-- Instructions for the task --
Go through the data below line by line. Give only the number of lines that contain "Machine".

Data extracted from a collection
***

-- ==== Sys2Proof/Proofs/PredicateWords.lean ====
section
/-! PROOF. Predicate logic, PSET and PCUT (R174). -/

namespace Sys2Proof.Machine

/-! ### PCUT (R174) -/

theorem exec_pcut (pd : PredN) (a : RegN) (above : Bool) (s : State) :
    exec (.pcut pd a above) s = s.runWord (fun _ => { srcs := regsOf true a.toNat, pdsts := [pd.toNat] }) fun s e =>
      e.pput s pd.toNat (e.pred
        (match e.form true a.toNat with
          | some x => if x.2 = 0 then some (if above then Cut.atOrAbove x.1 else .below x.1) else none
          | none => none) fun p =>
        if above then decide (e.val true a.toNat p ≤ e.index p) else decide (e.index p < e.val true a.toNat p)) := rfl

/-- PCUT's cut at a uniform pair compares the pair with each thread's index. -/
theorem pcut_run (pd : PredN) (a : RegN) (above : Bool) :
    PredWord (.pcut pd a above) { srcs := [a.toNat, a.toNat + 1], pdsts := [pd.toNat] } pd
      (fun e p => if above then decide (e.val true a.toNat p ≤ e.index p) else decide (e.index p < e.val true a.toNat
        p))
      (fun e => (e.form true a.toNat).bind fun x =>
        if x.2 = 0 then some (if above then .atOrAbove x.1 else .below x.1) else none) := by
  apply pred_run
  · intro s
    rw [exec_pcut]
    congr 1; funext s e
    cases e.form true a.toNat <;> rfl
  · intro e k hs _ hvs hvl hvh hc p hp
    simp only [Option.bind_eq_some_iff, Option.ite_none_right_eq_some] at hc
    obtain ⟨x, hx, hx0, hc⟩ := hc
    cases hc
    have hi : e.index p = e.grp.lo + p := by simp [Env.index, hs]
    rw [form_val hx (span_positions hvs (by omega)), hi, hx0]
    simp only [zero_mul, add_zero, wrap_of_lt (form_lt hx)]
    cases above <;> rfl

/-- Settles O5: each word of predicates is the shared operation over its truth function, PCUT a word of its own. -/
theorem predicateLogic : Obligations.PredicateLogic := by
  intro pd pa pb a k
  refine ⟨?pand, ?por, ?pxor, ?pandn, ?pnot, ?pset, pcut_run pd a k⟩
  case pand =>
    exact plogic_run (i := .pand pd pa pb) (ps := [pa.toNat,
      pb.toNat]) (f := fun l => nth l 0 false && nth l 1 false) fun _ => rfl
  case por =>
    exact plogic_run (i := .por pd pa pb) (ps := [pa.toNat,
      pb.toNat]) (f := fun l => nth l 0 false || nth l 1 false) fun _ => rfl
  case pxor =>
    exact plogic_run (i := .pxor pd pa pb) (ps := [pa.toNat,
      pb.toNat]) (f := fun l => xor (nth l 0 false) (nth l 1 false)) fun _ => rfl
  case pandn =>
    exact plogic_run (i := .pandn pd pa pb) (ps := [pa.toNat,
      pb.toNat]) (f := fun l => nth l 0 false && !nth l 1 false) fun _ => rfl
  case pnot =>
    exact plogic_run (i := .pnot pd pa) (ps := [pa.toNat]) (f := fun l => !nth l 0 false) fun _ => rfl
  case pset =>
    exact plogic_run (i := .pset pd k) (ps := []) (f := fun _ => k) fun _ => rfl

end Sys2Proof.Machine
end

***

-- Problem solution --
2